Andreas Güntner, an engineer at Swiss Federal Institute of Technology (ETH), Zurich, is part of the group sniffing out a solution. “Historically, we know already that different bacteria had, even by nose, recognizable and very distinct smells,” Güntner says. These signature scents—from the “sweet, grape-like” fragrance of Pseudomonas aeruginosa to the putrid stench of Clostridium infections—arise from volatile intermediates produced by the pathogen’s metabolism, he says. For example, Clostridium’s foul odor is largely caused by butyric acid and other fermentation products.

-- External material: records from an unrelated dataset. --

-- ==== Sys2Proof/Machine/Ops.lean ====
section
/-! DEFINITION. The named operations over buffers and registers: reading and writing a cell, an accepted `START`,
the three ways a command ends (delivering an output, answering a predicate, a fault). -/

namespace Sys2Proof.Machine

/-! ## Buffers (spec rules R21, R22, R30 to R36) -/

/-- The value a cell holds, if the spec fixes one. -/
def Memory.lookup : Memory → Nat → Option Byte
  | [], _ => none
  | (i, b) :: m, a => if i = a then some b else Memory.lookup m a

/-- `BUF[a] <- b` (R9, R36): the cell is listed in its place, an older value of it is replaced. -/
def Memory.write : Memory → Nat → Byte → Memory
  | [], a, b => [(a, b)]
  | (i, c) :: m, a, b =>
    if a < i then (a, b) :: (i, c) :: m
    else if a = i then (a, b) :: m
    else (i, c) :: Memory.write m a b

/-- The canonical form: indices strictly rising, every index one the buffer has. -/
def Memory.wf (cap : Nat) (m : Memory) : Bool :=
  decide (m.Pairwise (fun x y => x.1 < y.1)) && m.all (fun c => decide (c.1 < cap))

/-- The bytes `bs` in the cells from index `i` on. -/
def Memory.ofBytesFrom : Nat → List Byte → Memory
  | _, [] => []
  | i, b :: bs => (i, b) :: Memory.ofBytesFrom (i + 1) bs

/-- A byte sequence in rising index order from index 0 (R34); every other cell is `UNSPEC`. -/
def Memory.ofBytes (bs : List Byte) : Memory := Memory.ofBytesFrom 0 bs

/-- `IBUF_MAX` (R7). -/
def State.ibufMax (s : State) : Nat := Config.bufMax s.lenw

/-- `OBUF_MAX` (R7). -/
def State.obufMax (s : State) : Nat := Config.bufMax s.lenw

/-- One read of `IBUF[i]`: the byte the host wrote, or a free byte for this read (R116, log 2). -/
def State.readIbuf (s : State) (site : Config.ReadSite) (i : Nat) : Byte :=
  match s.ibuf.lookup i with
  | some b => b
  | none => Config.unspecIbuf s.draws site i

/-! ## Registers -/

/-- `CMD <- op` (R13). -/
def State.setCmd (op : Opcode) (s : State) : State := { s with cmd := op }

/-- `PAD <- p` (R20). -/
def State.setPad (p : Nat) (s : State) : State := { s with pad := BitVec.ofNat 3 p }

/-- A host write of `ILEN`: the low `LENW` bits are kept and the input is declared present (R12, R15). -/
def State.setIlen (v : Nat) (s : State) : State := { s with ilen := v % 2 ^ s.lenw, inValid := true }

/-- `CTRL.INVAL` (R14): the input becomes absent. -/
def State.clearInput (s : State) : State := { s with inValid := false }

/-- An accepted `START` (R110): `BUSY` is set, `DONE` and every result register is cleared; `CMD`, `ILEN`, `IN_VALID`, `IBUF`
and `OBUF` stay. The draw counter moves on, so that a read made while `BUSY = 1` need not agree with one made before the `START`
(R36, R113, log 2). -/
def State.acceptStart (s : State) : State :=
  { s with
    busy := true, done := false, result := false, err := .ok, olen := 0, epos := 0, echar := 0, pad := 0
    draws := s.draws + 1 }

/-! ## How a command ends -/

/-- The end of every command (R75, R111): `BUSY <- 0`, `DONE <- 1`. The draw counter moves on, so that what is
`UNSPEC` after this command is drawn anew (R114, log 2). -/
def State.finish (s : State) : State := { s with busy := false, done := true, draws := s.draws + 1 }

/-- `fault E` (R9, R96), the one shared operation of taking a fault: `ERR <- E`, `OLEN <- 0`, every cell of `OBUF` becomes
`UNSPEC`, and the command ends. `PAD`, `EPOS`, `ECHAR` and `RESULT` stay as they were before it. -/
def State.raise (e : ErrCode) (s : State) : State := State.finish { s with err := e, olen := 0, obuf := [] }

/-- `fault E_CHR(EPOS <- i, ECHAR <- c)` (R95, R96). -/
def State.raiseChr (i : Nat) (c : Byte) (s : State) : State := State.raise .chr { s with epos := i, echar := c }

/-- `return b` of a predicate (R9, R85): `RESULT <- b`, and the command ends. -/
def State.answer (b : Bool) (s : State) : State := State.finish { s with result := b }

/-- The end of an encode or decode command that succeeds (R17, R22): the output is `n` bytes, in the cells `out`, every other
cell of `OBUF` is `UNSPEC`. -/
def State.deliver (out : Memory) (n : Nat) (s : State) : State := State.finish { s with obuf := out, olen := n }

/-- The reset input (R105, R107): every register and both buffers as after reset, whatever ran before. The hardware parameter
and the host's side stay; the draw counter moves on, so that the buffers are `UNSPEC` anew (log 2). -/
def State.resetInput (s : State) : State :=
  { State.reset with lenw := s.lenw, draws := s.draws + 1, moves := s.moves, seen := s.seen }

end Sys2Proof.Machine
end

Particular combinations and concentrations of these volatile organic compounds (VOCs) are therefore characteristic of biosynthetic processes and provide a fingerprint of not just the species but the strain of bacteria. “These metabolic pathways are genetically determined, and on a genetic basis is also where you determine antimicrobial resistance,” Güntner says. “What we need is to identify the metabolic signatures that are expected to be diagnostic at the strain level.”
But the magnitude of the challenge should not be underestimated. The gaseous headspace of biological samples such as urine and blood contains a hugely complex mixture of compounds, only a small subset of which provide meaningful information. Machine learning will thus play a crucial part in the development and operation of this technology, both to identify promising biomarkers and to inform the design of appropriate sensor systems, according to Güntner and his colleagues.
“It is very interesting,” José Belizário, a microbiologist at the University of São Paulo, says in an email to C&EN. “The development of sensors for reliable and repeatable VOC detection would help to expand the volatilomic signatures of different strains [and] large-scale machine learning models could offer a powerful strategy to predict biological targets and their downstream effects.”
Although the proposal is still many years from becoming a standardized test, Güntner is optimistic; the team has already established a proof-of-concept system. “We have identified discriminatory compounds for Escherichia coli [indoles], and we have sensors capable of actually detecting some of these biomarkers,” he says. “The challenge for the upcoming 5-10 years is to really develop [this approach] to cover a significant amount of relevant bacterial types.”